RSK Plays Key Role in Melanoma Chemoresistance
Malignant melanoma is a rapidly growing metastatic disease worldwide and there is still no effective therapy for metastatic disease. The mitogen-activated protein kinase (MAPK) p90 ribosomal S6 kinase (RSK) appears to play a role in the poor response of melanoma cells to DNA-damaging agents, according to research published online October 29 in Oncogene.
Hind Ray-David, PhD, from the Université de Montréal, Quebec, Canada, and colleagues studied the ras/MAPK-signaling pathway, which often is deregulated in melanoma.
The researchers found that MAPK-activated protein kinase RSK played a role in melanoma chemoresistance by altering the response to chemotherapeutic agents. In in vivo and in vitro experiments, RSK phosphorylated checkpoint kinase 1 (Chk1) at Ser280, an inhibitory site. RSK was found to be the main protein kinase operating downstream of mitogens and oncogenes of the ras/MAPK pathway, and in melanoma, RSK constitutively phosphorylated Chk1. In response to DNA-damaging agents, RSK inhibition increased Chk1 activity.

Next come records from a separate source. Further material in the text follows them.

-- ==== Sys2Proof/Machine/Text.lean ====
section
/-! DEFINITION. Text notation: one operation per line (30_encoding.md R96), read to its operation word, and the trace notation
of 00_scope.md R12. A line is a list of characters. -/

namespace Sys2Proof.Machine.Text

/-- A space or a tab. -/
def isBlank (c : Char) : Bool := c == ' ' || c == '\t'

/-- R96: `;` starts a comment. -/
def stripComment (l : List Char) : List Char := l.takeWhile (· != ';')

/-- A piece of text without the blanks around it. -/
def trim (l : List Char) : List Char := ((l.dropWhile isBlank).reverse.dropWhile isBlank).reverse

/-- The pieces of a text between its commas, without the blanks around them; no piece for a blank text. -/
def operands (l : List Char) : List (List Char) := if trim l = [] then [] else (l.splitOn ',').map trim

/-- The value of a decimal digit. -/
def decDigit (c : Char) : Option Nat :=
  if '0' ≤ c ∧ c ≤ '9' then some (c.toNat - '0'.toNat) else none

/-- The value of a hexadecimal digit. -/
def hexDigit (c : Char) : Option Nat :=
  if 'a' ≤ c ∧ c ≤ 'f' then some (c.toNat - 'a'.toNat + 10)
  else if 'A' ≤ c ∧ c ≤ 'F' then some (c.toNat - 'A'.toNat + 10)
  else decDigit c

/-- The number a list of digits spells in a base, most significant digit first, after `acc`. -/
def digits (digit : Char → Option Nat) (base : Nat) : Nat → List Char → Option Nat
  | acc, [] => some acc
  | acc, c :: cs =>
    match digit c with
    | some d => digits digit base (base * acc + d) cs
    | none => none

/-- R96: a number, decimal or with the prefix `0x` hexadecimal. -/
def number (l : List Char) : Option Nat :=
  match l with
  | [] => none
  | ['0', 'x'] => none
  | '0' :: 'x' :: cs => digits hexDigit 16 0 cs
  | cs => digits decDigit 10 0 cs

/-- A number below `2 ^ w`, as `w` bits. -/
def bits (w : Nat) (l : List Char) : Option (BitVec w) :=
  match number l with
  | some n => if n < 2 ^ w then some (BitVec.ofNat w n) else none
  | none => none

/-- R96: a Boolean operand, `0` or `1`. -/
def boolOperand (l : List Char) : Option Bool :=
  if l = ['0'] then some false else if l = ['1'] then some true else none

/-- R96: a TuneMode operand, a name or a number 0..3. -/
def modeOperand (l : List Char) : Option (BitVec 2) :=
  if l = "Disabled".toList then some (modeCode .disabled)
  else if l = "OnePPS".toList then some (modeCode .onePPS)
  else if l = "TenMHz".toList then some (modeCode .tenMHz)
  else bits 2 l

/-- R96: the index parameter names. -/
def indexNames (c : Config) : List (String × Nat) :=
  [("IDX_CTRL", c.idxCtrl), ("IDX_STAT", c.idxStat), ("IDX_STATE", c.idxState), ("IDX_DAC_LO", c.idxDacLo),
   ("IDX_DAC_HI", c.idxDacHi), ("IDX_ERR_1S", c.idxErr1s), ("IDX_ERR_10S", c.idxErr10s), ("IDX_ERR_100S", c.idxErr100s)]

/-- R96: an index operand, a number or one of the index parameter names. -/
def idxOperand (c : Config) (l : List Char) : Option (BitVec 8) :=
  match (indexNames c).find? (fun p => decide (p.1.toList = l)) with
  | some p => if p.2 < 256 then some (BitVec.ofNat 8 p.2) else none
  | none => bits 8 l

/-- The opcodes of the operations without operands (R91, format F0), by mnemonic. -/
def plainOps : List (String × BitVec 8) :=
  [("CLEAR_ISR", 0x05), ("CAPTURE", 0x09), ("POLL", 0x0A), ("FSM_STEP", 0x0B), ("CAL_COMPUTE", 0x0C),
   ("FINE_CORRECT", 0x0D), ("REARM", 0x0E), ("TAMER_INIT", 0x0F), ("TAMER_DISABLE", 0x10), ("POWER_ON_RESET", 0x13)]

/-- The opcodes of the operations with one Boolean operand (R91, format FB), by mnemonic. -/
def boolOps : List (String × BitVec 8) :=
  [("RESET_COUNTERS", 0x03), ("ENABLE_ISR", 0x04), ("SUPERVISE", 0x11), ("TICK", 0x12)]

/-- The opcodes of the operations with one index operand (R91, format FI), by mnemonic. -/
def idxOps : List (String × BitVec 8) := [("REG_READ", 0x02), ("READ_COUNT", 0x07)]

/-- The opcode a mnemonic has in a list. -/
def opcodeIn (ops : List (String × BitVec 8)) (m : List Char) : Option (BitVec 8) :=
  (ops.find? (fun p => decide (p.1.toList = m))).map Prod.snd

/-- The operation word of a mnemonic and its operands (R90, R91, R96). -/
def operation (c : Config) (m : List Char) (args : List (List Char)) : Option OpWord :=
  match args with
  | [] => (opcodeIn plainOps m).map wordF0
  | [a] =>
    if m = "SET_TUNE_MODE".toList then (modeOperand a).map (wordFM 0x06)
    else if m = "DAC_WRITE".toList then (bits 16 a).map (wordFV 0x08)
    else
      match opcodeIn boolOps m, opcodeIn idxOps m with
      | some op, _ => (boolOperand a).map (wordFB op)
      | none, some op => (idxOperand c a).map (wordFI op)
      | none, none => none
  | [a, b] =>
    if m = "REG_WRITE".toList then
      match idxOperand c a, bits 8 b with
      | some i, some d => some (wordFIW 0x01 i d)
      | _, _ => none
    else none
  | _ => none

/-- R96: the operation word a line of text spells: a mnemonic, then its operands separated by commas, then perhaps a comment.
None when the line spells no operation. -/
def assemble (c : Config) (line : List Char) : Option OpWord :=
  let l := trim (stripComment line)
  operation c (l.takeWhile (fun ch => !isBlank ch)) (operands (l.dropWhile (fun ch => !isBlank ch)))

/-- The two hexadecimal digits of a byte, high digit first (R12). -/
def hexByte (b : Byte) : List Char :=
  [Nat.digitChar (b.toNat / 16), Nat.digitChar (b.toNat % 16)].map Char.toUpper

/-- R12: a transaction as `W[idx]=bb` or `R[idx]=bb`. -/
def txnText : Txn → List Char
  | .read i b => ['R', '['] ++ Nat.toDigits 10 i ++ [']', '='] ++ hexByte b
  | .write i b => ['W', '['] ++ Nat.toDigits 10 i ++ [']', '='] ++ hexByte b

end Sys2Proof.Machine.Text
end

RSK promoted silencing of the G2 DNA damage checkpoint in a Chk1-dependent manner. Furthermore, RSK inhibitors were found to sensitize melanoma cells to agents that induce DNA damage.

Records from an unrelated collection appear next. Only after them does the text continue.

-- ==== Sys2Proof/Tests/Slice0.lean ====
section
/-! SUPPORT. Tests and witnesses. Expected results are those of spec/95_test_vectors.md (DE, RI, RC, DW, MC, CL, FC, FS, SV and
PR vectors) and of the rules' own examples, not the model's. A theorem `witness_<Name>` shows a state and operands that meet
every hypothesis of Obligations.<Name> together. -/

namespace Sys2Proof.Tests

open Sys2Proof.Machine Sys2Proof.Machine.Observe

/-- The reset state with an empty trace, a shadow, and named answers of the environment. -/
def bench (ctrl : Byte) (answers : List Byte) : State :=
  { State.reset with ctrl := ctrl, trace := [], env := { State.reset.env with answers := answers } }

/-- `bench` in a running session. -/
def running (ctrl : Byte) (answers : List Byte) : State := { bench ctrl answers with enQ := true }

/-- `running` with a ready record in a TuneState. -/
def readyIn (ts : TuneState) (ctrl : Byte) (e1 : I32) : State :=
  { running ctrl [] with tstate := ts, ready := true, e1 := e1 }

/-- The default configuration with `DAC_MAX` = 4095 and the DAC parameters in its range. -/
def narrow : Config :=
  { Config.default with dacMax := 4095, trimdacMax := 4095, dacPowerupDefault := 2048, dacDegenerateDefault := 2000 }

/-- The next state of an operation, if it completes. -/
def after (i : Instr) (s : State) : Option State :=
  match exec i s with
  | .next t => some t
  | .fault _ => none
  | .refused _ => none

/-- The refusal of an operation, if it is refused. -/
def refusal (i : Instr) (s : State) : Option Refusal :=
  match exec i s with
  | .next _ => none
  | .fault _ => none
  | .refused r => some r

/-- The next state of a step, if it completes. -/
def stepped (s : State) : Option State :=
  match step s with
  | .next t => some t
  | .fault _ => none
  | .refused _ => none

/-- The refusal of a step, if it is refused. -/
def stepRefusal (s : State) : Option Refusal :=
  match step s with
  | .next _ => none
  | .fault _ => none
  | .refused r => some r

theorem shadow_00 : ShadowOk 0x00 := ⟨by decide, by decide, by decide⟩

theorem shadow_41 : ShadowOk 0x41 := ⟨by decide, by decide, by decide⟩

theorem shadow_42 : ShadowOk 0x42 := ⟨by decide, by decide, by decide⟩

theorem shadow_82 : ShadowOk 0x82 := ⟨by decide, by decide, by decide⟩

/-! WellFormed smoke tests: each check refuses an ill-formed term, and passes at its boundary. -/

/-- DW-5: `DAC_MAX` = 4095 refuses 4096 and permits 4095. -/
theorem test_wellFormed_dacWrite :
    Instr.wellFormed narrow (.dacWrite 4096) = false ∧ Instr.wellFormed narrow (.dacWrite 4095) = true := by decide

/-- RC-7: index 253 is refused, 252 is permitted. -/
theorem test_wellFormed_readCount :
    Instr.wellFormed narrow (.readCount 253) = false ∧ Instr.wellFormed narrow (.readCount 252) = true := by decide

/-- R7: each constraint fails on a configuration that violates it. -/
theorem test_valid :
    Config.default.valid = true ∧ narrow.valid = true ∧
    Config.valid { Config.default with base := 2 } = false ∧
    Config.valid { Config.default with base := 4294966272 + 4 } = false ∧
    Config.valid { Config.default with base := 4294966272 } = true ∧
    Config.valid { Config.default with idxErr100s := 253 } = false ∧
    Config.valid { Config.default with idxErr100s := 252 } = true ∧
    Config.valid { Config.default with idxState := 8 } = false ∧
    Config.valid { Config.default with dacMax := 65536 } = false ∧
    Config.valid { Config.default with dacMax := 65534 } = false ∧
    Config.valid { Config.default with statBit100s := 8 } = false ∧
    Config.valid { Config.default with statBit100s := 1 } = false ∧
    Config.valid { Config.default with slopePowerup := 0x7F800000 } = false := by decide

/-! Decoding: a word written out from R90 and R91 for every row of the opcode table, and the refusals of 95 section 2.1. -/

/-- FIW `00000000 dddddddd iiiiiiii 00000001` with idx 0, data 0x86 (DE-5); FI with opcode 0x02 and idx 1. -/
theorem test_decode_access :
    decode .fineTune 0b00000000_10000110_00000000_00000001 = .ok (.regWrite 0 0x86) ∧
    decode .fineTune 0b00000000_00000000_00000001_00000010 = .ok (.regRead 1) ∧
    decode .fineTune 0b00000000_00000000_00000101_00000111 = .ok (.readCount 5) := by decide

/-- FB and FM words of the control mutators (DE-4). -/
theorem test_decode_control :
    decode .fineTune 0b00000000_00000000_00000001_00000011 = .ok (.resetCounters true) ∧
    decode .fineTune 0b00000000_00000000_00000000_00000011 = .ok (.resetCounters false) ∧
    decode .fineTune 0b00000000_00000000_00000001_00000100 = .ok (.enableIsr true) ∧
    decode .fineTune 0b00000000_00000000_00000000_00000101 = .ok .clearIsr ∧
    decode .fineTune 0b00000000_00000000_00000011_00000110 = .ok (.setTuneMode 3) ∧
    decode .fineTune 0b00000000_00000000_00000010_00000110 = .ok (.setTuneMode 2) := by decide

/-- FV `vvvvvvvv vvvvvvvv 00000000 00001000` (DE-7, DE-17), and the F0 words of capture. -/
theorem test_decode_dac_and_capture :
    decode .fineTune 0b01111101_01110001_00000000_00001000 = .ok (.dacWrite 32113) ∧
    decode .fineTune 0b00000000_00000001_00000000_00001000 = .ok (.dacWrite 1) ∧
    decode .fineTune 0b00000000_00000000_00000000_00001001 = .ok .capture ∧
    decode .fineTune 0b00000000_00000000_00000000_00001010 = .ok .poll := by decide

/-- The word of FSM_STEP in each state (DE-8), and the F0 words of the calibration. -/
theorem test_decode_fsm :
    decode .coarseTuneMin 0b00000000_00000000_00000000_00001011 = .ok .fsmCoarseMin ∧
    decode .coarseTuneMax 0b00000000_00000000_00000000_00001011 = .ok .fsmCoarseMax ∧
    decode .coarseTuneDone 0b00000000_00000000_00000000_00001011 = .ok .fsmCoarseDone ∧
    decode .fineTune 0b00000000_00000000_00000000_00001011 = .ok .fsmFineTune ∧
    decode .fineTune 0b00000000_00000000_00000000_00001100 = .ok .calCompute ∧
    decode .fineTune 0b00000000_00000000_00000000_00001101 = .ok .fineCorrect ∧
    decode .fineTune 0b00000000_00000000_00000000_00001110 = .ok .rearm := by decide

/-- The words of the supervisory loop and of reset (DE-1 to DE-3). -/
theorem test_decode_supervisory :
    decode .fineTune 0b00000000_00000000_00000000_00001111 = .ok .tamerInit ∧
    decode .fineTune 0b00000000_00000000_00000000_00010000 = .ok .tamerDisable ∧
    decode .fineTune 0b00000000_00000000_00000001_00010001 = .ok (.supervise true) ∧
    decode .fineTune 0b00000000_00000000_00000001_00010010 = .ok (.tick true) ∧
    decode .fineTune 0b00000000_00000000_00000000_00010010 = .ok (.tick false) ∧
    decode .fineTune 0b00000000_00000000_00000000_00010011 = .ok .powerOnReset := by decide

“Together, our results identify a novel link between the ras/MAPK pathway and the DNA damage response, and suggest that RSK inhibitors may be used to modulate chemosensitivity, which is one of the major obstacles to melanoma treatment,” the authors conclude.

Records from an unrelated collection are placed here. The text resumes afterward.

-- ==== Sys2Proof/Machine/State.lean ====
section
/-! DEFINITION. The state of the DL-8: one field for each block of 00_scope.md, the model's choice counter and the queue of
commands that wait; the reasons a step could stop; the state after a reset. -/

namespace Sys2Proof.Machine

/-- The DL-8. `choices` is the model's own: how many free values have been drawn. `pending` is the queue of commands that wait,
first in, first out. -/
structure State where
  link    : Link
  ec      : Engine
  port    : Port
  dmc     : Dmc
  taps    : Vector Tap 256
  mu      : ModUnit
  fe      : FrameEngine
  sru     : Sru
  cu      : CondUnit
  choices : Nat
  pending : List Instr
  deriving DecidableEq, Repr

/-- The faults that stop the machine: none. Every error the manual describes is answered by a reply status, a REJECT frame, a
condition or a halt, all of them effects on State. -/
inductive Fault where
  deriving DecidableEq, Repr

/-- The refusals of the model. -/
inductive Refusal where
  /-- Raised by an arm of `exec` whose command has no meaning yet; safe. No arm raises it. -/
  | notModelled (mnemonic : String)
  deriving DecidableEq, Repr

/-- The machine right after a power-on reset: every block at the reset values of its chapter, no command waiting. Delay memory
lists nothing (notes/assumptions/3.md). -/
def State.reset : State :=
  { link := Link.resetValue, ec := Engine.resetValue, port := Port.resetValue, dmc := Dmc.resetValue [],
    taps := Vector.replicate 256 Tap.freeValue, mu := ModUnit.resetValue 24000, fe := FrameEngine.resetValue,
    sru := Sru.resetValue, cu := CondUnit.resetValue, choices := 0, pending := [] }

end Sys2Proof.Machine
end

Source: ©2012 HealthDay, with additional information from Oncogene (Ray-David H, Romeo Y, Lavoie G, et al. RSK promotes G2 DNA damage checkpoint silencing and participates in melanoma chemoresistance [published online ahead of print October 29, 2012]. Oncogene. doi:10.1038/onc.2012.472).
Using Negative Pigment Network to Distinguish Melanoma From Other Benign Lesions
Negative pigment network (NPN) can be used to distinguish melanoma from Spitz nevus and other benign lesions, according to a study published online on October 11 in the Journal of the American Academy of Dermatology.
Maria A. Pizzichetta, MD, from the National Cancer Institute, Aviano, Italy, and colleagues assessed the frequency, sensitivity, specificity, and odds ratio (OR) of NPN in digitalized images of skin lesions from 679 patients with histopathologic diagnosis of dermatofibroma (115), melanocytic nevus (220), Spitz nevus (139), and melanoma (205).
The researchers found that the frequency of NPN was higher in the melanoma group (34.6%) than in the Spitz nevus (28.8%), melanocytic nevus (18.2%), and dermatofibroma (11.3%) groups. The odds of melanoma diagnosis versus nonmelanoma diagnosis in the presence of NPN increased (OR, 1.8). For melanocytic nevi and dermatofibromas, the OR was very low (0.5 and 0.3, respectively), while for Spitz nevi, the OR of 1.1 was not statistically significant. There was a substantially higher frequency of multicomponent pattern (68.1%), asymmetric pigmentation (92.9%), irregularly distributed NPN (87.3%), and peripheral location of NPN (66.2%) in melanomas compared to dermatofibroma, melanocytic nevus, and Spitz nevus.
Further studies will help to provide dermoscopic and histopathologic correlation of NPN in melanoma and other lesions. “The overall morphologic pattern of NPN, such as the irregular distribution and the peripheral location of NPN, along with the multicomponent pattern and the asymmetric pigmentation could be used as additional features in distinguishing melanoma from Spitz nevus and other benign lesions,” the authors write.
Source: ©2012 HealthDay, with additional information from the Journal of the American Academy of Dermatology (Pizzichetta MA, Talamini R, Marghoob AA, et al. Negative pigment network: an additional dermoscopic feature for the diagnosis of melanoma [published online ahead of print October 11, 2012]. J Am Acad Dermatol. doi:10.1016/j.jaad.2012.08.012).